/-! ## The auction (R293 to R295) -/

/-- An auction in progress. -/
structure Auction where
  /-- prices by column -/
  price : Store Int
  /-- column of each assigned row, plus 1 -/
  col : Store Nat
  /-- row of each held column, plus 1 -/
  row : Store Nat
  exited : List Nat
  sat : Bool
deriving DecidableEq, Repr

def Auction.start : Auction := { price := [], col := [], row := [], exited := [], sat := false }

/-- A cost matrix: number of columns, and per row its columns with benefits. -/
structure CostMatrix where
  cols : Nat
  rows : List (List (Nat × Int))
deriving DecidableEq, Repr

/-- The cost matrix at an address (R291). -/
def Dev.costMatrix (d : Dev) (a : Nat) : CostMatrix :=
  let h := d.loadW none a
  let nr := wfld h 63 48
  let off := fun i => leNat (d.loadA none (a + 8 + 4 * i) 4)
  let base := a + 8 + 4 * (nr + 1)
  { cols := wfld h 47 32,
    rows := (List.range nr).map (fun i => (List.range (off (i + 1) - off i)).map (fun e =>
      let w := d.loadW none (base + 8 * (off i + e))
      (wfld w 63 48, -(sgn 32 (wfld w 31 0))))) }

/-- The row is neither assigned nor exited. -/
def Auction.bidding (s : Auction) (i : Nat) : Bool := decide (kget 0 s.col i = 0) && !s.exited.contains i

/-- Rows still bidding. -/
def Auction.active (s : Auction) (m : CostMatrix) : List Nat := (List.range m.rows.length).filter s.bidding

/-- Values a_ij − p_j of a row. -/
def Auction.values (s : Auction) (m : CostMatrix) (i : Nat) : List (Nat × Int) :=
  (m.rows.getD i []).map (fun e => (e.1, e.2 - kget 0 s.price e.1))

/-- Largest of a list of values, and the lowest column that has it. -/
def bestValue : List (Nat × Int) → Option (Nat × Int)
  | [] => none
  | x :: t => some (t.foldl (fun b y => if b.2 < y.2 then y else b) x)

/-- Bid of a row: its column and bid before clamping; none where it exits. -/
def Auction.bid (s : Auction) (m : CostMatrix) (eps : Int) (i : Nat) : Option (Nat × Int) :=
  let vs := s.values m i
  match bestValue vs with
  | none => none
  | some (j, v1) =>
    if v1 ≤ 0 then none
    else
      let v2 := (vs.filter (fun x => decide (x.1 ≠ j))).foldl (fun b x => max b x.2) 0
      some (j, kget 0 s.price j + v1 - v2 + eps)

/-- One winning bid is applied. -/
def Auction.award (s : Auction) (i j : Nat) (b : Int) : Auction :=
  let old := kget 0 s.row j
  { s with price := kset 0 s.price j b, col := kset 0 (if old = 0 then s.col else kset 0 s.col (old - 1) 0) i (j + 1),
           row := kset 0 s.row j (i + 1) }

/-- One round (R294). -/
def Auction.round (m : CostMatrix) (eps : Int) (s : Auction) : Auction :=
  let bids := (s.active m).map (fun i => (i, s.bid m eps i))
  let real := bids.filterMap (fun b => b.2.map (fun x => (b.1, x.1, satS 32 x.2, decide (satS 32 x.2 ≠ x.2))))
  let wins := real.filter (fun b => real.all (fun o' =>
    !(o'.2.1 == b.2.1) || decide (o'.2.2.1 < b.2.2.1) || (o'.2.2.1 == b.2.2.1 && decide (b.1 ≤ o'.1))))
  let s := { s with exited := (bids.filter (fun b => b.2.isNone)).foldl (fun l b => sins b.1 l) s.exited,
                    sat := s.sat || real.any (fun b => b.2.2.2) }
  wins.foldl (fun s b => s.award b.1 b.2.1 b.2.2.1) s

/-- Up to `n` rounds; answers the rounds used. -/
def Auction.rounds (m : CostMatrix) (eps : Int) : Nat → Auction → Auction × Nat
  | 0, s => (s, 0)
  | n + 1, s => if (s.active m).isEmpty then (s, 0) else
      let r := Auction.rounds m eps n (s.round m eps)
      (r.1, r.2 + 1)

/-- The start of a later phase: a row keeps its column only within ε of its best value (R294). -/
def Auction.release (m : CostMatrix) (eps : Int) (s : Auction) : Auction :=
  let drop := (List.range m.rows.length).filter (fun i =>
    decide (kget 0 s.col i ≠ 0) &&
      (let vs := s.values m i
       let own := ((vs.find? (fun x => x.1 == kget 0 s.col i - 1)).map Prod.snd).getD 0
       decide (own < vs.foldl (fun b x => max b x.2) 0 - eps)))
  drop.foldl (fun s i => { s with col := kset 0 s.col i 0, row := kset 0 s.row (kget 0 s.col i - 1) 0 }) s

— Problem details —
Give back precisely the lines above that start at the line containing "if v1 ≤ 0 then none" and end at the line containing "s with exited", inclusive. No other lines belong in the output.

— Answer for this exercise —
    if v1 ≤ 0 then none
    else
      let v2 := (vs.filter (fun x => decide (x.1 ≠ j))).foldl (fun b x => max b x.2) 0
      some (j, kget 0 s.price j + v1 - v2 + eps)

/-- One winning bid is applied. -/
def Auction.award (s : Auction) (i j : Nat) (b : Int) : Auction :=
  let old := kget 0 s.row j
  { s with price := kset 0 s.price j b, col := kset 0 (if old = 0 then s.col else kset 0 s.col (old - 1) 0) i (j + 1),
           row := kset 0 s.row j (i + 1) }

/-- One round (R294). -/
def Auction.round (m : CostMatrix) (eps : Int) (s : Auction) : Auction :=
  let bids := (s.active m).map (fun i => (i, s.bid m eps i))
  let real := bids.filterMap (fun b => b.2.map (fun x => (b.1, x.1, satS 32 x.2, decide (satS 32 x.2 ≠ x.2))))
  let wins := real.filter (fun b => real.all (fun o' =>
    !(o'.2.1 == b.2.1) || decide (o'.2.2.1 < b.2.2.1) || (o'.2.2.1 == b.2.2.1 && decide (b.1 ≤ o'.1))))
  let s := { s with exited := (bids.filter (fun b => b.2.isNone)).foldl (fun l b => sins b.1 l) s.exited,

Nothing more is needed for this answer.